Notably, despite the apparent breadth of potential exposure, there appear to have been relatively few publicly disclosed victim organisations arising from the Axios Incident. That may reflect effective containment, limited successful exploitation, under-reporting or organisations choosing not to publicly discuss internal security events.
One prominent exception was OpenAI, which publicly disclosed that a compromised version of Axios had been downloaded and executed within a GitHub Actions workflow used in its macOS application signing process. OpenAI stated it found no evidence that user data, internal systems or software were compromised, but nevertheless rotated its code-signing certificates and required macOS users to update affected applications as a precaution.
What can organisations do to mitigate supply chain risks?

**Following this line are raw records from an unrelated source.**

-- ==== Sys2Proof/Machine/LaneConv.lean ====
section
/-! DEFINITION. What one lane of the convert and format instructions computes, and what each lane of
the cross-lane instructions receives (classes 0x5, 0x6: R110 to R127). -/

namespace Sys2Proof.Machine

/-- Packed tags: numeric with more than one element (R110). -/
def packedTag (t : Tag) : Bool := t.numeric && decide (1 < tagCount t)

/-- Mode of a CVT (R111): its own field, or HRND or RNDM.MODE. -/
def cvtMode (v : View) (imm : BitVec 8) : RMode :=
  let m := (imm.extractLsb' 5 3).toNat
  if m = 0 then v.t.mode else (rmodeOf (BitVec.ofNat 3 (m - 1))).getD .rne

/-- CVT (R111). -/
def laneCvt (d a : Sel) (imm : BitVec 8) (v : View) : Except Trap LaneOut :=
  let src := v.tag a
  let dst := tagOf (imm.extractLsb' 0 4)
  let r := convReg src dst (cvtMode v imm) (imm.getLsbD 4) v.t.flush (v.val a)
  v.withTags (v.slots (some a)) src.numeric
    (if src = dst then LaneOut.res d (v.val a) dst else LaneOut.res d r.1 dst r.2)

/-- TAGR (R113). -/
def laneTagr (d a : Sel) (imm : BitVec 8) (v : View) : Except Trap LaneOut :=
  v.withTags (v.slots (some a)) (notVoid (v.tag a)) (LaneOut.res d (v.val a) (tagOf (imm.extractLsb' 0 4)))

/-- TAGQ (R113). -/
def laneTagq (d a : Sel) (v : View) : Except Trap LaneOut :=
  .ok (LaneOut.res d ((tagCode (v.tag a)).setWidth 32) .nat)

/-- PACK (R114). -/
def lanePack (d a b : Sel) (v : View) : Except Trap LaneOut :=
  let t := v.tag a
  v.withTags (v.slots (some a) (some b)) (packedTag t && v.tag b == t)
    (LaneOut.res d (joinElems t (nth (elems t (v.val b)) 0 0 :: (elems t (v.val a)).take (tagCount t - 1))) t)

/-- The pairs UNPKL and UNPKH permit (R115). -/
def unpackPair (src dst : Tag) : Bool :=
  match src with
  | .half2 | .bflt2 => dst == .flt
  | .e4m3q | .e5m2q | .int8q => dst == .half2 || dst == .bflt2
  | .e2m1o => dst == .e4m3q || dst == .e5m2q
  | .int4o => dst == .int8q
  | _ => false

/-- Widening the low or the high half (R115). A source that is not packed shows 15 and another pair the code
given (DEDUCED, log entry 87). -/
def unpackHalf (high : Bool) (d a : Sel) (imm : BitVec 8) (v : View) : Except Trap LaneOut :=
  let src := v.tag a
  let dst := tagOf (imm.extractLsb' 0 4)
  let n := tagCount dst
  let es := (if high then (elems src (v.val a)).drop n else elems src (v.val a)).take n
  let rs := es.map (convElem (Tag.elem src) (Tag.elem dst) v.t.mode false v.t.flush)
  if !packedTag src then .error (v.tagTrap (v.slots (some a)))
  else if !unpackPair src dst then .error (v.tagTrap (v.slots (some a)) (tagCode dst).toNat)
  else .ok (LaneOut.res d (joinElems dst (rs.map Prod.fst)) dst (orFl rs))

/-- UNPKL (R115). -/
def laneUnpkl (d a : Sel) (imm : BitVec 8) (v : View) : Except Trap LaneOut := unpackHalf false d a imm v
/-- UNPKH (R115). -/
def laneUnpkh (d a : Sel) (imm : BitVec 8) (v : View) : Except Trap LaneOut := unpackHalf true d a imm v

/-- A binary32 operand after FLUSH. -/
def View.fval (v : View) (s : Sel) : FVal := f32.decode (flushIn v.t.flush (v.val s).toNat)

/-- SCLC (R116). -/
def laneSclc (i : Instr) (d a b : Sel) (v : View) : Except Trap LaneOut :=
  let el := tagOf ((v.val b).extractLsb' 0 4)
  let r := chooseScale (Tag.elem el) [v.fval a]
  reservedValue i (!mxTag el)
    (v.withTags (v.slots (some a) (some b)) (v.tag a == .flt && notVoid (v.tag b))
      (LaneOut.res d (BitVec.ofNat 32 r.1) .scale r.2))

/-- QNT (R117): the code goes to element 0, the others move up. -/
def laneQnt (d a b : Sel) (v : View) : Except Trap LaneOut :=
  let t := v.tag d
  let r := quantise (Tag.elem t) v.t.mode (scaleOf (v.val b) 0) (v.fval a)
  v.withTags (v.slots (some a) (some b) (some d)) (v.tag a == .flt && v.tag b == .scale && mxTag t)
    (LaneOut.res d (joinElems t (r.1 :: (elems t (v.val d)).take (tagCount t - 1))) t r.2)

/-- A value rounded once to binary32, a NaN giving the canonical one. -/
def roundTo32 (mode : RMode) (x : FVal) : Nat × Fl :=
  match x with
  | .nan _ _ _ => (f32.nanCode, 0)
  | .inf n => (infC n, 0)
  | .fin n m e => roundMag f32 mode false n ⟨m, 1, e⟩

/-- DQNT (R118). -/
def laneDqnt (d a b : Sel) (v : View) : Except Trap LaneOut :=
  let t := v.tag a
  let k := (v.val d).toNat % 8 % tagCount t
  let r := flushOut v.t.flush (roundTo32 v.t.mode (dequant (Tag.elem t) (scaleOf (v.val b) 0) (nth (elems t (v.val a)) k 0)))
  v.withTags (v.slots (some a) (some b) (some d)) (mxTag t && v.tag b == .scale && shiftTag (v.tag d))
    (LaneOut.res d (BitVec.ofNat 32 r.1) .flt r.2)

/-- Signed values of the first five INT4 elements (R120). -/
def trits5 (w : Word) : List Int := ((elems .int4o w).take 5).map (intVal true 4)

/-- TRPK (R120). -/
def laneTrpk (d a b : Sel) (v : View) : Except Trap LaneOut :=
  let pa := tritByte (trits5 (v.val a))
  let pb := tritByte (trits5 (v.val b))
  let sat := (trits5 (v.val a) ++ trits5 (v.val b)).any (fun x => decide (x < -1) || decide (1 < x))
  v.withTags (v.slots (some a) (some b) (some d)) (v.tag a == .int4o && v.tag b == .int4o && v.tag d == .trit)
    (LaneOut.res d (BitVec.ofNat 32 ((v.val d).toNat % 2 ^ 16 * 2 ^ 16 + pb * 256 + pa)) .trit (if sat then fSAT else 0))

/-- TREX (R121). -/
def laneTrex (d a : Sel) (imm : BitVec 8) (v : View) : Except Trap LaneOut :=
  let r := tritsOf ((v.val a).toNat / 2 ^ (8 * imm.toNat) % 256)
  v.withTags (v.slots (some a)) (v.tag a == .trit)
    (LaneOut.res d (joinElems .int4o ((r.getD []).map (intCode 4))) .int4o (if r.isSome then 0 else fNV))

/-! Instructions that look at other lanes. The participants are the views of the issue group. -/

/-- The view of a lane number among the participants. -/
def laneAt (ps : List View) (l : Int) : Option View := ps.find? (fun p => decide ((p.t.lane : Int) = l))

/-- HADM (R119): lanes outside the issue group give +0. Each operand is flushed by its own lane's FLUSH, the
result by this lane's (DEDUCED, log entry 88). -/
def laneHadm (d a : Sel) (imm : BitVec 8) (ps : List View) (v : View) : Except Trap LaneOut :=
  let n := if imm.getLsbD 0 then 32 else 16
  let base := v.t.lane / n * n
  let xs := (List.range n).map (fun j =>
    match laneAt ps (base + j : Nat) with
    | some p => p.fval a
    | none => .fin false 0 0)
  let ts := hadTerms (v.t.lane % n) xs
  let nan := xs.any FVal.isNan
  let r := (sumTerms v.t.mode ts).round f32 v.t.mode
  let r := flushOut v.t.flush (if nan then (f32.nanCode, snanFl xs) else r)
  v.withTags (v.slots (some a)) (v.tag a == .flt) (LaneOut.res d (BitVec.ofNat 32 r.1) .flt r.2)

/-- The codebook registers of lanes 0 to 15 (R47); an exited lane supplies VOID (R131). -/
def codebook (g : Group) (b : Sel) : List Reg :=
  (List.range 16).map (fun k =>
    match g.threads.find? (fun t => decide (t.lane = k)) with
    | some t => if t.exited then Reg.void else readSel g t b
    | none => Reg.void)

/-- Tags a codebook may carry (R47). -/
def bookTag (t : Tag) : Bool := t == .bflt2 || t == .e4m3q || t == .e5m2q

/-- The TAG trap of a codebook (R47). -/
def bookTrap (book : List Reg) : Option Trap :=
  let t0 := (nth book 0 Reg.void).tag
  let mask := if !bookTag t0 then 0xFFFF
    else ((List.range 16).filter (fun k => (nth book k Reg.void).tag != t0)).foldl (fun m k => m + 2 ^ k) 0
  if mask = 0 then none else some ⟨.tag, 2, BitVec.ofNat 64 mask, .precise⟩

/-- LUTX (R47, R122). -/
def laneLutx (d a b : Sel) (v : View) : Except Trap LaneOut :=
  let book := codebook v.g b
  match bookTrap book with
  | some t => .error t
  | none =>
    let t := (nth book 0 Reg.void).tag
    let idx := (elems .int4o (v.val a)).take (tagCount t)
    v.withTags (v.slots (some a) (some b)) (v.tag a == .int4o || v.tag a == .raw)
      (LaneOut.res d (joinElems t (idx.map (fun k => (nth book k Reg.void).val.toNat))) t)

/-- What a lane receives from a source lane: its own a when the lane is outside the group or no
participant (R125). -/
def fromLane (ps : List View) (v : View) (a : Sel) (l : Int) : Reg :=
  match laneAt ps l with
  | some p => p.reg a
  | none => v.reg a

/-- A shuffle by an immediate (R124, R125); a moved value is not flushed (DEDUCED, log entry 89). -/
def shuffleI (ps : List View) (v : View) (d a : Sel) (l : Int) : Except Trap LaneOut :=
  v.withTags (v.slots (some a)) (notVoid (v.tag a))
    (LaneOut.res d (fromLane ps v a l).val (fromLane ps v a l).tag)

/-- SHFL (R124, R125). -/
def laneShfl (d a b : Sel) (ps : List View) (v : View) : Except Trap LaneOut :=
  let r := fromLane ps v a ((v.val b).toNat % v.g.width : Nat)
  v.withTags (v.slots (some a) (some b)) (notVoid (v.tag a) && shiftTag (v.tag b)) (LaneOut.res d r.val r.tag)
/-- SHFLX (R125). -/
def laneShflx (d a : Sel) (imm : BitVec 8) (ps : List View) (v : View) : Except Trap LaneOut :=
  shuffleI ps v d a (v.t.lane ^^^ imm.toNat : Nat)
/-- SHFLU (R125). -/
def laneShflu (d a : Sel) (imm : BitVec 8) (ps : List View) (v : View) : Except Trap LaneOut :=
  shuffleI ps v d a ((v.t.lane : Int) - imm.toNat)
/-- SHFLD (R125). -/
def laneShfld (d a : Sel) (imm : BitVec 8) (ps : List View) (v : View) : Except Trap LaneOut :=
  shuffleI ps v d a ((v.t.lane : Int) + imm.toNat)
/-- BCST (R125). -/
def laneBcst (d a : Sel) (imm : BitVec 8) (ps : List View) (v : View) : Except Trap LaneOut :=
  shuffleI ps v d a imm.toNat

/-- A vote (R124): it tests the value as it stands, FLUSH or not (DEDUCED, log entry 89). -/
def voteLane (v : View) (d a : Sel) (b : Bool) : Except Trap LaneOut :=
  v.withTags (v.slots (some a)) (notVoid (v.tag a)) (LaneOut.res d (predWord b) .pred)
/-- VALL (R124). -/
def laneVall (d a : Sel) (ps : List View) (v : View) : Except Trap LaneOut := voteLane v d a (ps.all (fun p => p.val a != 0))
/-- VANY (R124). -/
def laneVany (d a : Sel) (ps : List View) (v : View) : Except Trap LaneOut := voteLane v d a (ps.any (fun p => p.val a != 0))

/-- The half of a lane mask that a lane receives (R127). -/
def maskHalf (v : View) (lanes : List Nat) : Word :=
  BitVec.ofNat 32 (lanes.foldl (fun m l => m + 2 ^ l) 0 / 2 ^ (32 * (v.t.lane / 32)))

/-- BALLOT (R127). -/
def laneBallot (d a : Sel) (ps : List View) (v : View) : Except Trap LaneOut :=
  v.withTags (v.slots (some a)) (notVoid (v.tag a))
    (LaneOut.res d (maskHalf v ((ps.filter (fun p => p.val a != 0)).map (·.t.lane))) .nat)
/-- MATCH (R127). -/
def laneMatchAny (d a : Sel) (ps : List View) (v : View) : Except Trap LaneOut :=
  v.withTags (v.slots (some a)) (notVoid (v.tag a))
    (LaneOut.res d (maskHalf v ((ps.filter (fun p => p.val a == v.val a)).map (·.t.lane))) .nat)

/-- Insertion by lane. -/
def insertLane (p : View) : List View → List View
  | [] => [p]
  | q :: r => if p.t.lane ≤ q.t.lane then p :: q :: r else q :: insertLane p r

/-- The participants in lane order. -/
def byLane (ps : List View) : List View := ps.foldr insertLane []

/-- A sum over lanes: wrapping on INT and NAT, exact with one rounding on FLT (R126); FLUSH as log entry 88
says. -/
def sumLanes (v : View) (t : Tag) (a : Sel) (ps : List View) : Word × Fl :=
  if t = .flt then
    let xs := ps.map (fun p => p.fval a)
    let r := (sumTerms v.t.mode xs).round f32 v.t.mode
    let r := flushOut v.t.flush (r.1, r.2 ||| snanFl xs)
    (BitVec.ofNat 32 r.1, r.2)
  else (ps.foldl (fun s p => s + p.val a) 0, 0)

/-- RDADD (R126). -/
def laneRdadd (d a : Sel) (ps : List View) (v : View) : Except Trap LaneOut :=
  v.withTags (v.slots (some a)) (immTag (v.tag a))
    (LaneOut.res d (sumLanes v (v.tag a) a ps).1 (v.tag a) (sumLanes v (v.tag a) a ps).2)
/-- SCAN (R126): the participants up to and including this lane. -/
def laneScan (d a : Sel) (ps : List View) (v : View) : Except Trap LaneOut :=
  let qs := ps.filter (fun p => decide (p.t.lane ≤ v.t.lane))
  v.withTags (v.slots (some a)) (immTag (v.tag a))
    (LaneOut.res d (sumLanes v (v.tag a) a qs).1 (v.tag a) (sumLanes v (v.tag a) a qs).2)

/-- Minimum or maximum over lanes, folded by R91 over flushed operands, each by its own lane's FLUSH, the result by
the receiver's (log entry 88). -/
def extremeLanes (isMax flush : Bool) (t : Tag) (a : Sel) (ps : List View) : Word × Fl :=
  match ps with
  | [] => (0, 0)
  | p :: r =>
    if t = .flt then
      let c := fun (q : View) => flushIn q.t.flush (q.val a).toNat
      let z := r.foldl (fun acc q =>
        let m := fMinMax f32 isMax acc.1 (c q)
        (m.1, acc.2 ||| m.2)) (if (f32.decode (c p)).isNan then (f32.nanCode, snanFl [f32.decode (c p)]) else (c p, 0))
      let z := flushOut flush z
      (BitVec.ofNat 32 z.1, z.2)
    else (r.foldl (fun acc q => if isMax then iopMax t acc (q.val a) else iopMin t acc (q.val a)) (p.val a), 0)

/-- RDMAX (R124). -/
def laneRdmax (d a : Sel) (ps : List View) (v : View) : Except Trap LaneOut :=
  let r := extremeLanes true v.t.flush (v.tag a) a ps
  v.withTags (v.slots (some a)) (immTag (v.tag a)) (LaneOut.res d r.1 (v.tag a) r.2)
/-- RDMIN (R124). -/
def laneRdmin (d a : Sel) (ps : List View) (v : View) : Except Trap LaneOut :=
  let r := extremeLanes false v.t.flush (v.tag a) a ps
  v.withTags (v.slots (some a)) (immTag (v.tag a)) (LaneOut.res d r.1 (v.tag a) r.2)

/-- Does a lane's key rank below another's (R127)? NaNs stand above +∞ and equal one another. -/
def keyLt (t : Tag) (a : Sel) (x y : View) : Bool :=
  if t = .flt then
    if (x.fval a).isNan then false
    else if (y.fval a).isNan then true
    else fLt (x.fval a) (y.fval a)
  else intLt t (x.val a) (y.val a)

/-- RANK (R127). -/
def laneRank (d a : Sel) (ps : List View) (v : View) : Except Trap LaneOut :=
  let t := v.tag a
  let below := ps.filter (fun p =>
    keyLt t a p v || (!keyLt t a v p && decide (p.t.lane < v.t.lane)))
  v.withTags (v.slots (some a)) (immTag t) (LaneOut.res d (BitVec.ofNat 32 below.length) .nat)

/-- CMPCT (R127). -/
def laneCmpct (d a b : Sel) (ps : List View) (v : View) : Except Trap LaneOut :=
  let place := (ps.filter (fun p => decide (p.t.lane < v.t.lane))).length
  let sel := (byLane ps).filter (fun p => p.val b != 0)
  let r := match sel[place]? with
    | some p => p.reg a
    | none => ⟨0, v.tag a⟩
  v.withTags (v.slots (some a) (some b)) (notVoid (v.tag a) && notVoid (v.tag b)) (LaneOut.res d r.val r.tag)

end Sys2Proof.Machine
end

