-- ==== Sys2Proof/Machine/Logic.lean ====
section
/-! DEFINITION. The meanings of logic, bit fields, constants and moves, class 0x2 (R98 to R101): one lane function of LaneInt.lean for each. -/

namespace Sys2Proof.Machine

/-- AND (R98). -/
def execAnd (d a b : Sel) (s : State) : Host.Outcome State Fault Refusal :=
  lanewise (.and d a b) s (fun _ => laneAnd d a b)

/-- OR (R98). -/
def execOr (d a b : Sel) (s : State) : Host.Outcome State Fault Refusal :=
  lanewise (.or d a b) s (fun _ => laneOr d a b)

/-- XOR (R98). -/
def execXor (d a b : Sel) (s : State) : Host.Outcome State Fault Refusal :=
  lanewise (.xor d a b) s (fun _ => laneXor d a b)

/-- ANDN (R98). -/
def execAndn (d a b : Sel) (s : State) : Host.Outcome State Fault Refusal :=
  lanewise (.andn d a b) s (fun _ => laneAndn d a b)

/-- ORN (R98). -/
def execOrn (d a b : Sel) (s : State) : Host.Outcome State Fault Refusal :=
  lanewise (.orn d a b) s (fun _ => laneOrn d a b)

/-- NOT (R98). -/
def execNot (d a : Sel) (s : State) : Host.Outcome State Fault Refusal :=
  lanewise (.not d a) s (fun _ => laneNot d a)

/-- ANDI (R98). -/
def execAndi (d a : Sel) (imm : BitVec 8) (s : State) : Host.Outcome State Fault Refusal :=
  lanewise (.andi d a imm) s (fun _ => laneAndi d a imm)

/-- ORI (R98). -/
def execOri (d a : Sel) (imm : BitVec 8) (s : State) : Host.Outcome State Fault Refusal :=
  lanewise (.ori d a imm) s (fun _ => laneOri d a imm)

/-- XORI (R98). -/
def execXori (d a : Sel) (imm : BitVec 8) (s : State) : Host.Outcome State Fault Refusal :=
  lanewise (.xori d a imm) s (fun _ => laneXori d a imm)

/-- SEL (R99). -/
def execSel (d a b : Sel) (s : State) : Host.Outcome State Fault Refusal :=
  lanewise (.sel d a b) s (fun _ => laneSel d a b)

/-- BFX (R99). -/
def execBfx (d a b : Sel) (s : State) : Host.Outcome State Fault Refusal :=
  lanewise (.bfx d a b) s (fun _ => laneBfx d a b)

/-- BFI (R99). -/
def execBfi (d a b : Sel) (s : State) : Host.Outcome State Fault Refusal :=
  lanewise (.bfi d a b) s (fun _ => laneBfi d a b)

/-- PRMB (R100). -/
def execPrmb (d a b : Sel) (s : State) : Host.Outcome State Fault Refusal :=
  lanewise (.prmb d a b) s (fun _ => lanePrmb d a b)

/-- LUI (R98). -/
def execLui (d : Sel) (imm : BitVec 16) (s : State) : Host.Outcome State Fault Refusal :=
  lanewise (.lui d imm) s (fun _ => laneLui d imm)

/-- LLI (R98). -/
def execLli (d : Sel) (imm : BitVec 16) (s : State) : Host.Outcome State Fault Refusal :=
  lanewise (.lli d imm) s (fun _ => laneLli d imm)

/-- MOV (R98). -/
def execMov (d a : Sel) (s : State) : Host.Outcome State Fault Refusal :=
  lanewise (.mov d a) s (fun _ => laneMov d a)

end Sys2Proof.Machine
end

There are a range of governance and technical controls that organisations can implement at various stages of the software development lifecycle to mitigate supply chain risks. Some examples are outlined below, though this is by no means an exhaustive list.
Governance
| Area | What this looks like in practice | Why it matters |
|---|---|---|
| Software inventory | Maintaining a record of third-party libraries / services / softwares used across systems | Enables faster identification of exposure when incidents occur |
| Vendor and dependency oversight | Treating key software libraries like suppliers with defined ownership and review | Reduces blind reliance on unknown or unmanaged components |
| Update and patch governance | Formal process for reviewing, testing, and applying updates across systems | Helps balance speed of response with operational stability |
| Risk acceptance frameworks | Explicitly documenting tolerance for using unmanaged or community-maintained software | Ensures supply chain risk is visible at decision level |
| Incident response planning | Including third-party dependency compromise scenarios in response plans | Improves preparedness for upstream security events |
| Data governance and classification | Understanding what data is at risk if a system is compromised | Helps prioritise mitigation efforts based on potential impact and early understanding of risk |
Technical controls
| Area | What this looks like in practice | Why it matters |
|---|---|---|
| Dependency pinning | Locking package versions to known safe releases rather than automatically pulling latest updates | Reduces exposure to unexpected upstream changes |
| Software composition analysis (SCA) | Tools that scan codebases for known dependencies and vulnerabilities | Improves visibility into indirect (transitive) risk |
| Build pipeline controls | Restricting and logging what dependencies are installed during builds | Helps detect unusual or unauthorised package changes |
| Integrity verification | Using checksums, signatures, or lockfiles to validate dependencies | Reduces risk of tampered or altered packages |
| Network and execution monitoring | Detecting unusual outbound connections or runtime behaviour | Can help identify compromised packages post-installation |
In short
The Axios supply chain attack is a powerful example of the risks inherent in modern software development, where reliance on third-party components is not without consequences. It underscores the need for organisations to adopt a risk management mindset when it comes to software dependencies, including:
- understanding the legal implications of open source licenses;
- improving visibility into software supply chains; and
- implementing robust governance and technical controls to mitigate potential impacts.
It would be remiss to end without acknowledging the efforts of the security researchers and defenders who investigated and responded to the Axios Incident, as well as the broader community of open source maintainers and contributors who build and maintain the software that underpins our digital world.